For speed, you might want to train graphSAGE on a subgraph (eg. run community detection and choose a single large community) and then use the model to generate embeddings for the remaining nodes? It's not super fast for training on a huge graph.
GraphSAGE is also faster if you run it unweighted, and use the mean aggregator instead of pool.
For really big graphs, we usually recommend using FastRPExtended - like GraphSAGE, it can encode properties as well as graph structure, but it uses linear algebra to encode the embedding instead of sampling and aggregation.
@alicia_frame1 For FastRPExtended, I checked that it can use node properties. However, it only works for homogenous graph as FastRP does?

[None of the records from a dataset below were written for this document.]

/-- What a Wenpen port keeps for one partner (R144). -/
structure Partner where
  nextTag : Nat
  outstanding : List Remote
  /-- results of the last 64 tags performed for the partner -/
  results : List (Nat × List Byte)
deriving DecidableEq, Repr

/-- A Wenpen port (R144, R453): its partner now, and what it keeps for each. -/
structure Port where
  peer : Nat
  up : Bool
  rate : Nat
  lock : Bool
  partners : Tab Partner
deriving DecidableEq, Repr

/-- An operation for a peer that waits at its cluster agent for a tag (R144): its tag is still to come. -/
structure PeerWait where
  peer : Nat
  op : Remote
deriving DecidableEq, Repr

/-- What an owner is asked for: bytes, or an AtomicOp with its operands (R90, R92). -/
inductive OwnerReq
  | read
  | atomic (op : AtomicOp) (w32 : Bool) (b c : Word)
deriving DecidableEq, Repr

/-- A forwarded access that the owner has not answered (R90): identifier, who waits, the owner (0 the host, 1 + n the peer n),
address, how many bytes, what is asked, and its tag (R91). -/
structure Forwarded where
  id : Nat
  who : Who
  owner : Nat
  addr : Nat
  n : Nat
  req : OwnerReq
  tag : HostTag
deriving DecidableEq, Repr

/-- A page request outstanding (R97): ASID, page base, PASID, read and write intent, the Last bit, the contexts and engines that wait. -/
structure PageReq where
  asid : Nat
  va : Nat
  pasid : Nat
  reads : Bool
  writes : Bool
  last : Bool
  who : List (Nat × Nat)
deriving DecidableEq, Repr

/-- An ATS Translation Request outstanding (R91): the sorus and the TLB entry that asks, by ASID and page base, and the PASID. -/
structure AtsReq where
  sorus : Nat
  asid : Nat
  va : Nat
  pasid : Nat
deriving DecidableEq, Repr

/-- A write on its way to the host or a peer (R90, R123): at most one line, with a mask of its bytes. `core` is the core whose store it is,
`so` says that the page is SO (R107), `after` lists messages that must have been delivered first (R374), `msix` is the vector of an
MSI-X message (R374), `ats` the translation of the host that it waits for (R91). -/
structure Posted where
  id : Nat
  owner : Nat
  addr : Nat
  mask : BitVec 64
  bytes : List Byte
  core : Option Nat
  so : Bool
  after : List Nat
  tag : HostTag
  msix : Option Nat
  ats : Option AtsReq
deriving DecidableEq, Repr

/-- A narrowing message (R150): to a context, a new lower or upper bound; none makes its interval empty. -/
structure Narrow where
  core : Nat
  cx : Nat
  /-- the slice that sent it -/
  slice : Nat
  upper : Bool
  bound : Option Word
deriving DecidableEq, Repr

/-- A collective message (R348). -/
structure CollMsg where
  dst : Nat
  src : Nat
  id : Nat
  op : Nat
  count : Nat
  fmt : Nat
  cores : BitVec 128
  nfm : Bool
  share : Share
deriving DecidableEq, Repr

/-- A withdrawal message (R348): the identifier and participants of the collective, its number among them, the job. -/
structure Withdrawal where
  dst : Nat
  id : Nat
  cores : BitVec 128
  nth : Nat
  asid : Nat
deriving DecidableEq, Repr

/-- Where a barrier report stands (R280): prepared at its unit, on the mesh, at the root's port. -/
inductive ReportStage
  | prepared | mesh | port
deriving DecidableEq, Repr

/-- A barrier report (R281): from a sorus to the root's barrier. -/
structure Report where
  src : Nat
  dst : Nat
  b : Nat
  stage : ReportStage
deriving DecidableEq, Repr

/-- An outbound window of the host-control page (R452). -/
structure Window where
  base : Word
  size : Word
  lock : Bool
deriving DecidableEq, Repr

/-- A request of the management core that went to the host (R452): address, how many bytes, and what a write carries. -/
structure ManagementReq where
  addr : Nat
  n : Nat
  data : Option (List Byte)
deriving DecidableEq, Repr

/-- The device-wide state. -/
structure Device where
  power : Bool
  quiet : Bool
  mstep : Nat
  c0clk : Nat
  c1clk : Nat
  /-- the clocks that PHASE commanded (R459) -/
  cmd0 : Nat
  cmd1 : Nat
  pend : Bool
  cmd : Word
  /-- a clamp episode runs on die 0, die 1 (R459) -/
  clamp0 : Bool
  clamp1 : Bool
  /-- the clocks of the steps of die 0, die 1 that a relock hold ends, oldest first (R59, R432): none while no hold runs -/
  relock0 : List Nat
  relock1 : List Nat
  /-- a memory step runs (R71) -/
  retraining : Bool
  /-- the command whose core clocks are stepped once it has ended, and whether it ungated die 1 (R72) -/
  clkHeld : Option (Word × Bool)
  removed : List Nat
  /-- sori released from containment that rejoin at the next boundary (R414) -/
  rejoin : List Nat
  toposeq : Nat
  dev : Nat
  minimal : Bool
  mhbase : Word
  mhidx : Word
  mhcfg : Word
  trace : Ring
  hashRing : Ring
  scopes : Tab Byte
  contain : Tab Contain
  ports : Tab Port
  /-- operations that wait for a tag, oldest first (R144) -/
  peerq : List PeerWait
  pageReqs : List PageReq
  atsReqs : List AtsReq
  pageOn : Bool
  forwarded : List Forwarded
  posted : List Posted
  flits : List Flit
  decrs : List Decr
  reports : List Report
  /-- barrier completions on their way: sorus, barrier -/
  completions : List (Nat × Nat)
  narrows : List Narrow
  collMsgs : List CollMsg
  withdrawals : List Withdrawal
  /-- MSI-X messages sent -/
  msix : List Nat
  msixTable : Tab Word
  /-- vectors whose message waits for their mask to be cleared (R451) -/
  msixPending : List Nat
  /-- firmware events raised: code, value (R395) -/
  fwEvents : List (Nat × Word)
  mailbox : Tab Byte
  bell0 : Bool
  bell1 : Bool
  /-- the version of the image that runs on the management core, once one is accepted (R454) -/
  firmware : Option Nat
  fwctl : Word
  fails : Nat
  lastOk : Bool
  reason : Nat
  stage : Nat
  bootOk : Bool
  /-- the 2 s of this start have passed, or it has failed (R456) -/
  judged : Bool
  windows : Tab Window
  /-- requests of the management core that the windows let through to the host, and what its other reads were answered (R452) -/
  managed : List ManagementReq
  managedReads : List (List Byte)
  /-- the last answers given to the host and to peers -/
  answers : List (List Byte)
  /-- outstanding operations that a peer has answered with an error (R93) -/
  refused : List Nat
  /-- operations sent again to a peer: port, tag (R145) -/
  resent : List (Nat × Nat)
  /-- ATS invalidations not yet completed: the messages to the host that they wait for (R91) -/
  atsInv : List (List Nat)
  /-- next identifier of a message -/
  nextId : Nat
deriving DecidableEq, Repr

/-! ### Who moves next -/

/-- One move of an agent. What the clocks, the environment and the caches' replacement do, and which device event comes next, is
read from here; the model's own. -/
inductive Turn
  | run (c : CtxId)
  | dev (i : Instr)
  | coreClocks (core : Fin 128) (n : Nat)
  | localTime (n : Nat)
  | copyPart (core : Fin 128) (idx : Nat) (at_ : Nat)
  | evictL1 (core : Fin 128) (va : Nat)
  | evictTlb (sorus : Fin 16) (idx : Nat)
  | evictPtr (sorus : Fin 16) (idx : Nat)
  | walker (sorus : Fin 16) (n : Fin 8)
  | evictICache (core : Fin 128) (idx : Nat)
  | sendWc (core : Fin 128)
  | holdStores (core : Fin 128) (hold : Bool)
  | performStore (core : Fin 128) (idx : Nat)
  | evictL2 (slice : Fin 128) (line : Nat)
  | evictSide (slice : Fin 128) (idx : Nat)
  | count (core : Fin 128) (event : Nat) (cx : Fin 2) (n : Nat)
  | countSorus (sorus : Fin 16) (event : Nat) (n : Nat)
  | reportMoves (n : Nat)
  | wenpenUp (port : Fin 4) (peer : Fin 4) (up : Bool)
  | postedSent
  | peerRefuses (id : Nat)
  | startStops (reason : Fin 6) (stage : Fin 5)
  | management (addr n : Nat) (data : Option (List Byte))
  | space (host : Bool) (off : Nat) (data : Option Word)
  | image (key : List Byte) (version : Nat) (signed : Bool)
deriving DecidableEq, Repr

/-- The whole machine. -/
structure State where
  turns : List Turn
  cur : CtxId
  /-- advances with every free value used (Config) -/
  fresh : Nat
  cores : Tab Core
  sori : Tab Sorus
  slices : Tab Slice
  stackTab : Tab Stack
  /-- bytes of DRAM by stack × 2^36 + DRAM address; an unlisted byte reads as zero -/
  mem : List Host.Cell
  launch : Launch
  dev : Device
deriving DecidableEq, Repr

/-- Why the machine stops. -/
inductive Fault
  /-- Raised by step while the package is without power and no turn restores it (R459): safe, the hardware does nothing either. -/
  | poweredOff
deriving DecidableEq, Repr

/-- Why an instruction has no meaning. -/
inductive Refusal
  /-- Raised by Dispatch for an instruction that has no meaning yet: safe. -/
  | notModelled (mnemonic : String)
deriving DecidableEq, Repr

My graph has multiple both node and relationship types.
As for training subgraph on GraphSage, I have multiple node and relationship types, so I need to first perform a proper sampling of all the nodes and relationships? If the training data can't cover all the node types and relationship types, the model won't be good. To train a community detection model, I need to do a similar sampling of all the data?

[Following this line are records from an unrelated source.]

-- ==== Sys2Proof/Machine/Tasks.lean ====
section
/-!
DEFINITION. Tasks and the launch unit: events posted to contexts, trace records, decrements and cells, packets and completion records,
fan-out, cancels and kills, the context-save image, task start (R349 to R352, R368 to R390, R401, R406 to R408, R445, R446, R462).
-/
namespace Sys2Proof.Machine

/-! ### Events of units (R395, R412) -/

/-- Raise an event of the firmware group (R395). -/
def fwEvent (s : State) (code : Nat) (v : Word) : State := s.modDev fun d => { d with fwEvents := d.fwEvents ++ [(code, v)] }

/-- A hard event of a core counts in its sorus (R412). -/
def hardEvent (s : State) (core : Nat) : State :=
  s.modSorus (sorusOf core) fun k => { k with hardEvents := k.hardEvents + 1 }

/-! ### Trace records (R445, R446) -/

/-- Number of records of a trace or hash ring. -/
def Ring.size (r : Ring) : Nat := 2 ^ (fieldOf r.base 0 4 + 10)

/-- Append a 32-byte record to a ring, or count a drop. -/
def ringAppend (s : State) (r : Ring) (ws : List Word) : Ring × State :=
  if (r.prod + 1) % r.size == r.cons % r.size then
    ({ r with ctl := mergeMask (maskOf 32 16) (atBit 32 (min (fieldOf r.ctl 32 16 + 1) 0xFFFF)) r.ctl }, s)
  else
    let at' := fieldOf r.base 12 40 * 4096 + r.prod % r.size * 32
    ({ r with prod := (r.prod + 1) % r.size }, homeStore s at' ((ws.map fun w => leBytes 8 w.toNat).flatten))

/-- What a trace record names beside its kind and PC. -/
structure TraceOf where
  engine : Nat
  core : Nat
  queue : Nat
  asid : Nat
  index : Nat
  seq : Nat

/-- Write a trace record if its kind is enabled. -/
def trace (s : State) (kind : Nat) (t : TraceOf) (pc : Word) : State :=
  let r := s.dev.trace
  if bitOf r.ctl 0 && bitOf r.ctl (8 + kind) then
    let w0 := wordOf kind ||| atBit 3 t.engine ||| atBit 6 t.core ||| atBit 13 t.queue ||| atBit 16 t.asid ||| atBit 32 t.index
    let (r, s) := ringAppend s r [w0, wordOf t.seq, s.launch.time, pc]
    s.modDev fun d => { d with trace := r }
  else s

/-! ### Packets (R369) -/

end Sys2Proof.Machine

namespace Sys2Proof.Packet

def queue (p : Packet) : Nat := fieldOf p.ctl 0 3
def msix (p : Packet) : Nat := fieldOf p.ctl 5 11
def urg (p : Packet) : Bool := bitOf p.ctl 16
def gfail (p : Packet) : Bool := bitOf p.ctl 17
def irq (p : Packet) : Bool := bitOf p.ctl 18
def nfm (p : Packet) : Bool := bitOf p.ctl 19
def asid (p : Packet) : Nat := fieldOf p.ctl 20 12
def phase (p : Packet) : Nat := fieldOf p.ctl 32 16
def graph (p : Packet) : Nat := fieldOf p.ctl 48 16
def count (p : Packet) : Nat := fieldOf p.cnt 0 32
def astride (p : Packet) : Nat := fieldOf p.cnt 32 16
def join (p : Packet) : Nat := fieldOf p.cnt 48 16

/-- A packet from its 64 bytes. -/
def ofBytes (bs : List Byte) : Packet :=
  let w (i : Nat) : Word := wordOfBytes ((bs.drop (8 * i)).take 8)
  ⟨w 0, w 1, w 2, w 3, w 4, w 5, w 6, w 7⟩

/-- CREC names a record that can be written. -/
def crecOk (p : Packet) : Bool := p.crec != 0 && p.crec.toNat % 32 == 0

end Sys2Proof.Packet

namespace Sys2Proof.Machine

/-- The targets of a launch, in ascending core number (R369). -/
def targets (s : State) (p : Packet) : List Nat :=
  (activeCores s).filter fun c => bitOf p.shape (sorusOf c) && bitOf p.shape (16 + c % 8)

/-- A launch or continuation PC that is well formed: canonical, in the job half, a multiple of 4 (R369). -/
def entryPcOk (pc : Word) : Bool := jobHalf pc.toNat && pc.toNat % 4 == 0

/-- Configuration word of a queue (R371). -/
def queueConf (s : State) (q : Nat) : Word := tget s.launch.conf q 0

/-- Packets of a queue. -/
def queueLen (s : State) (q : Nat) : Nat := (s.launch.queued.filter fun e => e.queue == q).length

/-- The reasons of R370 but for a full queue and the EN and ASID checks, which firmware's packets skip (R421). -/
def packetBad (s : State) (p : Packet) : Bool :=
  fieldOf p.ctl 3 2 != 0 || fieldOf p.shape 24 40 != 0 || !entryPcOk p.pc || p.count == 0 || (targets s p).isEmpty ||
  p.crec.toNat % 32 != 0 || (p.urg && !bitOf (queueConf s p.queue) 2)

/-- The reasons of R370 other than a full queue. -/
def refuses (s : State) (p : Packet) : Bool :=
  let conf := queueConf s p.queue
  packetBad s p || !bitOf conf 0 || (p.asid != fieldOf conf 20 12 && !bitOf conf 3)

/-- The local deadline (R372). -/
def localDeadline (time : Word) (p : Packet) : Nat :=
  if p.deadline == 0 then 2 ^ 64 - 1
  else if p.deadline.toNat ≤ p.stamp.toNat then time.toNat
  else time.toNat + (p.deadline.toNat - p.stamp.toNat)

/-- Accept a packet into its queue: the sequence number it takes (R368). -/
def acceptPacket (s : State) (p : Packet) (fw : Bool) : Nat × State :=
  let n := s.launch.seq
  (n, s.modLaunch fun l =>
    { l with seq := n + 1, queued := l.queued ++ [⟨p, p.queue, localDeadline l.time p, n, fw⟩] })

/-- RCOUNT of a queue rises, saturating (R370). -/
def countRefused (s : State) (q : Nat) : State :=
  s.modLaunch fun l =>
    let c := tget l.conf q 0
    { l with conf := tset l.conf q (mergeMask (maskOf 32 16) (atBit 32 (min (fieldOf c 32 16 + 1) 0xFFFF)) c) }

/-! ### Completion records (R374, R462) -/

/-- The translation that the launch unit uses for a job: a record needs W alone (R462; log entry 33). -/
def jobXlat (s : State) (asid : Nat) : Xlat :=
  let j := s.job asid
  ⟨mergeMask (maskOf 0 12) (wordOf asid) j.ptroot, j.pasidr, .supervisor⟩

For FastRPExtended, you'll need to add a feature property that encodes the labels, and also pad any missing properties when you create your graph projection.
For example, if you have
Instrument nodes, when you project your graph, you'd want to create an
IsPerson feature (0/1) and an
IsInstrument feature - or just a
labelEncoding property with dimension 2; and then if you have an age property for people - but not instruments, you'd want to set a
defaultValue on loading your graph (probably to 0). GraphSAGE automatically does all this - in our next release, we'll be adding that extension for FastRP, but for now you have to do it manually.
If you want to sample your data using a community detection algorithm, I'd create a graph projection with all the node labels /relationship types you want to run over, and then run the community detection algorithm on that. Select a large community, ensure that it contains all the node / relationship types you want, then train graphSage on that sample.